Scalaris, a distributed transactional key-value store
Scalaris is a scalable, transactional, distributed key-value store. It was the first NoSQL database that supported the ACID properties for multi-key transactions. It can be used for building scalable Web 2.0 services.Scalaris uses a structured overlay with a non-blocking Paxos commit protocol for transaction processing with strong consistency over replicas. Scalaris is implemented in Erlang.

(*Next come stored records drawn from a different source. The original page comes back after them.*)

/-- A measurement in its Indicative field: quantised and saturated (R255, R283); 0 and 3 are unsigned. -/
def measQuant (q : Nat) (w : Word) : Int :=
  let v := roundTimes w (indPerUnit.getD q 1)
  if q = 0 ∨ q = 3 then clampI 0 65535 v else clampI (-32768) 32767 v

/-- Measurement `q` is formed from a code: (code − OFS) × GAIN, rounded once or at each operation. -/
def State.measForm (s : State) (q : Nat) (code : Int) : State :=
  let c := fi2f (wInt code)
  let ofs := s.getR (Reg.CELL_MEAS_OFS q)
  let gain := s.getR (Reg.CELL_MEAS_GAIN q)
  let (w, s1) := s.pick2 (fenc (fmul (fadd (fdec c) (fneg (fdec ofs))) (fdec gain))).w (fmulW (fsubW c ofs).w gain).w
  { (s1.setR (Reg.CELL_MEAS_V q) w) with cell.meas := s1.cell.meas.set q (measQuant q w) }

/-- The measurements of modulator channels at E0 (KIND = 1). -/
def State.measMdat (s : State) : State :=
  (List.range 6).foldl (fun s q =>
    let src := s.getR (Reg.CELL_MEAS_SRC q)
    if bit src 7 then s.measForm q (sint (s.getR (Reg.METC_LV (fld src 0 5 % 4)))) else s) s

/-- Sump words 15 to 20 (R284). -/
def State.measWords (s : State) : State := (List.range 6).foldl (fun s q => s.setSump (15 + q) (s.getR (Reg.CELL_MEAS_V q))) s

/-- The measurements of converter channels at the snapshot of R211 (KIND = 0): one whose AGE is above 1 keeps its value and sets
MEAS_STALE. -/
def State.measAdc (s : State) : State :=
  (List.range 6).foldl (fun s q =>
    let src := s.getR (Reg.CELL_MEAS_SRC q)
    let ch := fld src 0 5
    if bit src 7 then s
    else if 1 < s.getF (lvReg ch) 24 8 then { s with cell.stale := true }
    else s.measForm q (s.lvCode ch)) { s with cell.stale := false }

/-- LV_SNAPSHOT (R211): on fabric tick 380 after E0, once in the period; the CELL block takes its converter measurements from it (R283). -/
def execLvSnapshot (s : State) : Host.Outcome State Fault Refusal :=
  if !s.awake || !s.clk.gen || s.lvDone then done s
  else
    let s1 := (s.advanceTo (s.clk.e0 + 3040)).lvSnapshot
    done (if s.pw.role = .cell then s1.measAdc.measWords else s1)

/-! ## References (R285–R288) -/

/-- cos of an angle up to a quarter turn, in fixed point: the series by Horner over `n` pairs of terms. -/
def cosSeries (x2 : Int) : Nat → Nat → Int
  | 0, _ => trajOne
  | n + 1, k => trajOne - qmul x2 (cosSeries x2 n (k + 2)) / ((k + 1) * (k + 2) : Nat)

/-- cos(2π × turns / 2^32) in fixed point. -/
def cosExact (turns : Nat) : Int :=
  let x := turns % 2 ^ 32
  let y := min x (2 ^ 32 - x)
  let z := if 2 ^ 30 < y then 2 ^ 31 - y else y
  let ang : Int := (z * 2 ^ (trajBits + 288) / invTwoPi320 : Nat)
  let c := cosSeries (qmul ang ang) 24 0
  if 2 ^ 30 < y then -c else c

/-- The cosine as the device computes it: within 2 × 10^−5 of the true one (R287); where, is the free value Config.cosPick. -/
def cosOf (turns : Nat) : Int :=
  cosExact turns + (Config.cosPick (w32 turns)).toInt * (2 * trajOne / 100000) / 2 ^ 31

/-- An exact value in fixed point. -/
def q15Q (x : BitVec 16) : Int := if x = 0x7FFF then trajOne else x.toInt * 2 ^ 145

/-- The angle of the phasor in force `t` edge ticks after the E0 of period `k`, in turns of 2^−32 (R287). -/
def State.phasorTurns (s : State) (k : Word) (t : Nat) : Nat :=
  let step := (s.getR Reg.CELL_PHASOR_STEP).toNat
  ((s.getR Reg.CELL_PHASOR_PHI).toNat + step * (k - s.cell.kLoad).toNat + step * t / max 1 s.period % 2 ^ 32) % 2 ^ 32

/-- TRIM as m takes it: left out with TRIM_PS (R286). -/
def State.trimQ (s : State) : Int := if s.getB Reg.CELL_CFG 0 then 0 else q15Q s.cell.trim

/-- m: REF_A + TRIM in duty form, A × cos + TRIM in phasor form (R286, R287). -/
def State.modM (s : State) (k : Word) (t : Nat) : Int :=
  if s.cell.phasor then qmul (q15Q s.cell.refA) (cosOf (s.phasorTurns k t)) + s.trimQ else q15Q s.cell.refA + s.trimQ

/-- The fraction of SRC for a modulation value (R286). -/
def State.srcFraction (s : State) (g : Nat) (m : Int) : Word × State :=
  let cfg := s.getR (Reg.CELL_GEN_CFG g)
  match fld cfg 0 4, s.cell.phasor with
  | 1, _ => s.nearQ ((trajOne + m) / 2)
  | 2, _ => s.nearQ ((trajOne - m) / 2)
  | 3, _ => s.nearQ (max m 0)
  | 4, _ => s.nearQ (trajOne + min m 0)
  | 5, true => s.nearQ ((trajOne + m) / 2)
  | 6, true => s.nearQ ((trajOne - m) / 2)
  | 5, false => (ofFix trajBits (q15Q s.cell.refA), s)
  | 6, false => (ofFix trajBits (q15Q s.cell.refB), s)
  | 7, _ => (0x3F000000, s)
  | 8, _ => (if s.pump.inForce then s.outWord (fld cfg 8 8) else 0, s)
  | _, _ => (0, s)

/-- Generator `g` stages its fraction on both outputs. -/
def State.cellStage (s : State) (g : Nat) (m : Int) : State := let (u, s1) := s.srcFraction g m; s1.pwmStage g u u

/-- Generator `g` takes references: SRC is not 0 (R286). -/
def State.srcOn (s : State) (g : Nat) : Bool := decide (s.getF (Reg.CELL_GEN_CFG g) 0 4 ≠ 0)

/-- EPOCH_PHASE of generators 0 to 3 at E0 (R288): a changed one loads at this E0. The rounding of TRIM × PRD / 2 is left open: a free
value. -/
def State.cellPhases (s : State) : State :=
  (List.range 4).foldl (fun s g =>
    let cfg := s.getR (Reg.CELL_GEN_CFG g)
    let prd := s.getF (Reg.PWMn_PRD g) 0 24
    let base := (s.cell.cphase.toNat + fld cfg 16 16) % 65536 * prd / 65536
    let shift := bit cfg 4 && s.getB Reg.CELL_CFG 0
    let (f, s1) := if shift then s.takeFree else (0, s)
    let x := q15Q s.cell.trim * prd / 2
    let add : Int := if shift then x / trajOne + (if x % trajOne = 0 then 0 else (b2n (bit f 0) : Int)) else 0
    let ph := w32 (((base : Int) + add) % (max 1 prd : Nat)).toNat
    if ph = s1.getR (Reg.PWMn_EPOCH_PHASE g) then s1
    else (s1.setR (Reg.PWMn_EPOCH_PHASE g) ph).modGen g (fun p => { p with loadE0 := true })) s
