/-- A host write (R23, R32, R33). -/
def State.hostWrite (s : State) (adw : Word) (data : Word) (be : BitVec 4) : State :=
  let ad := adw.toNat
  if 0x1000000 ≤ ad then s.busErr 6 ad
  else if ad % 4 ≠ 0 then s.busErr 7 ad
  else if ad < 0x58000 then s.pageWrite ad data be
  else if ad < 0x100000 then s.busErr 1 ad
  else if ad < 0x200000 then s.sramWrite ad data be
  else if ad < 0x230000 then s.busErr 3 ad
  else if ad < 0x400000 then s.busErr 1 ad
  else if ad < 0x420000 then s.schedWrite ad data be
  else if ad < 0x430000 then s.tableWrite ad data be State.putBytes
  else if ad < 0x431000 then s.busErr 3 ad
  else if 0x440000 ≤ ad ∧ ad < 0x450000 then s.postGuard ad data be
  else s.busErr 1 ad

/-- The word of Main SRAM a read returns: in the second half of the output region, the value pending in this period (R86, R437). -/
def State.sramRead (s : State) (ad : Nat) : Word :=
  let s1 := s.settleNow
  match s1.outputWord ad with
  | none => s1.memW ad
  | some i =>
    let len := s1.getF (Reg.PUMP_RES_LEN 7) 0 18
    if i < len then s1.memW ad else (SMap.get none (i - len) s1.pump.outPend).getD (s1.memW (ad - 4 * len))

/-- What a host read returns, without its effects (R27, R32). -/
def State.readWord (s : State) (ad : Nat) : Word :=
  if ad < 0x58000 then s.settleNow.readReg ad
  else if ad < 0x100000 then 0
  else if ad < 0x200000 then s.sramRead ad
  else if ad < 0x230000 then s.mirrorW ((ad - 0x200000) / 256) ((ad - 0x200000) % 256 / 4)
  else if ad < 0x400000 then 0
  else if ad < 0x420000 then s.memW ad
  else if ad < 0x430000 then s.memW (s.tableAddr ad)
  else if ad < 0x431000 then s.settleNow.sumpW ((ad - 0x430000) / 4)
  else if 0x440000 ≤ ad ∧ ad < 0x444000 then w32 (leNat (s.gramBytes (ad - 0x440000) 4))
  else 0

/-- A host read: the address rules of R23, a snapshot where the register latches one (R36), and the bus error and log entry of an
uncorrectable Main SRAM word (R30). The word returned is what the device drives on AD. -/
def State.hostRead (s : State) (adw : Word) (ecc : Ecc) : State :=
  let ad := adw.toNat
  if 0x1000000 ≤ ad then { s.busErr 6 ad with pw.hostData := 0 }
  else if ad % 4 ≠ 0 then { s.busErr 7 ad with pw.hostData := 0 }
  else
    let s1 := if ad < 0x58000 then s.snapAt ad else s
    let s2 := { s1 with pw.hostData := s1.readWord ad }
    if ecc = .uncorrectable ∧ 0x100000 ≤ ad ∧ ad < 0x200000 then (s2.busErr 4 ad).ueFound ad else s2

/-! ## The commands -/

/-- REGISTER_WRITE (R6, R23, R29, R33, R35). -/
def execRegisterWrite (ad data : Word) (be : BitVec 4) (s : State) : Host.Outcome State Fault Refusal :=
  hostRaw s (fun s => s.hostWrite ad data be)

/-- SNAP_READ (R36). -/
def execSnapRead (ad : Word) (s : State) : Host.Outcome State Fault Refusal := hostRaw s (fun s => s.hostRead ad .good)

/-- HOST_READ (R23, R30). -/
def execHostRead (ad : Word) (ecc : Ecc) (s : State) : Host.Outcome State Fault Refusal := hostRaw s (fun s => s.hostRead ad ecc)

/-- HOST_MEMORY_WRITE (R28, R29, R43). -/
def execHostMemoryWrite (ad data : Word) (be : BitVec 4) (s : State) : Host.Outcome State Fault Refusal :=
  hostRaw s (fun s => s.hostWrite ad data be)

/-- GUARD_WRITE_POST (R28). -/
def execGuardWritePost (ad data : Word) (be : BitVec 4) (s : State) : Host.Outcome State Fault Refusal :=
  hostRaw s (fun s => s.hostWrite ad data be)

/-- A posted write takes effect in the Guard: a byte of Guard RAM, nothing in the reserved part of the window (R32), or a register. -/
def State.guardApply (s : State) (ad : Nat) (data : Word) (be : Nat) : State :=
  if ad < 0x58000 then s.writeReg ad data
  else if ad < 0x444000 then
    (List.range 4).foldl (fun s k =>
      if be.testBit k then { s with grd.ram := SMap.set 0 (ad - 0x440000 + k) (BitVec.ofNat 8 (fld data (8 * k) 8)) s.grd.ram } else s) s
  else s

/-- GUARD_WRITE_APPLY (R28): the oldest posted write, once the Guard is out of reset. -/
def execGuardWriteApply (s : State) : Host.Outcome State Fault Refusal :=
  match s.pw.gpost with
  | [] => done s
  | (ad, data, be) :: rest =>
    if !s.awake || s.grd.inReset then done s else done (({ s with pw.gpost := rest }).guardApply ad data be)

/-- BUS_CFG_WRITE (R24). -/
def execBusCfgWrite (data : Word) (s : State) : Host.Outcome State Fault Refusal := hostCmd s Pg.HOST (fun s => s.busCfgOp data)

/-- BUS_MODE_APPLY (R24): 1 µs after the write the new mode applies. -/
def execBusModeApply (s : State) : Host.Outcome State Fault Refusal :=
  match s.pw.busChange with
  | none => done s
  | some (t, m) => done { s.advanceTo t with pw.busChange := none, pw.busSync := m }

/-- CLEAR_BUS_ERRORS (R33). -/
def execClearBusErrors (s : State) : Host.Outcome State Fault Refusal := hostCmd s Pg.HOST State.clearBusErrors

/-- CLEAR_STALE (R41). -/
def execClearStale (s : State) : Host.Outcome State Fault Refusal := hostCmd s Pg.HOST State.clearStale

/-- A header command that the lock does not stop, on a page that is not idle. -/
def pageCmd (s : State) (p : Nat) (f : State → State) : Host.Outcome State Fault Refusal :=
  hostRaw s (fun s => if s.idle p then s else f s)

Documentation / Download / Discussion:
- Users and Developers Guide (download as pdf)
- FAQ
- Prebuild packages
- Mailing list
Current Stable Release
Scalaris 0.6.0 (codename "Conus scalaris") - August 19, 2013
Packaging
- add ArchLinux packages
- add support for new distribution versions
API
- no more timeouts in client APIs
- Java-API: re-worked the request and result list handling -> move result processing to the operation classes
- Java-API: better support for custom operations
- Java-API: support the new partial reads: ReadRandomFromListOp and ReadSublistOp
- Java-API: compile with "vars" debug info
- Java-API: integrate new OtpErlang library (1.5.8 from R16B) with fixed support for compressed binaries
- Java-API: add back-ports from the Wiki on Scalaris demonstrator:
- list-change operations: ScalarisChangeListOp and ScalarisListAppendRemoveOp
- MultiMap classes are now in de.zib.tools
- CircularByteArrayOutputStream
- Java-API: fix hostname issues with Erlang and Java
- Java-API: slightly changed the delete API
- JSON-API: add API for auto-scale requests
- Python-API: add API for auto-scale requests
- Python-API: use default socket timeout
- Ruby-API: use default socket timeout
- all APIs: support lists of composite types
Demonstrator "Wiki on Scalaris"
(supported by 4CaaSt http://www.4caast.eu/ and Contrail http://contrail-project.eu):- allow monitoring via JMX in the FourCaastMonitoringPlugin
- support for getting random articles via the new partial read op
- new optimisation scheme "Buckets with Write Cache" - uses a single big list
- to read from and the rest of the buckets to write to
- improve import and dump-processing (faster, more memory-efficient)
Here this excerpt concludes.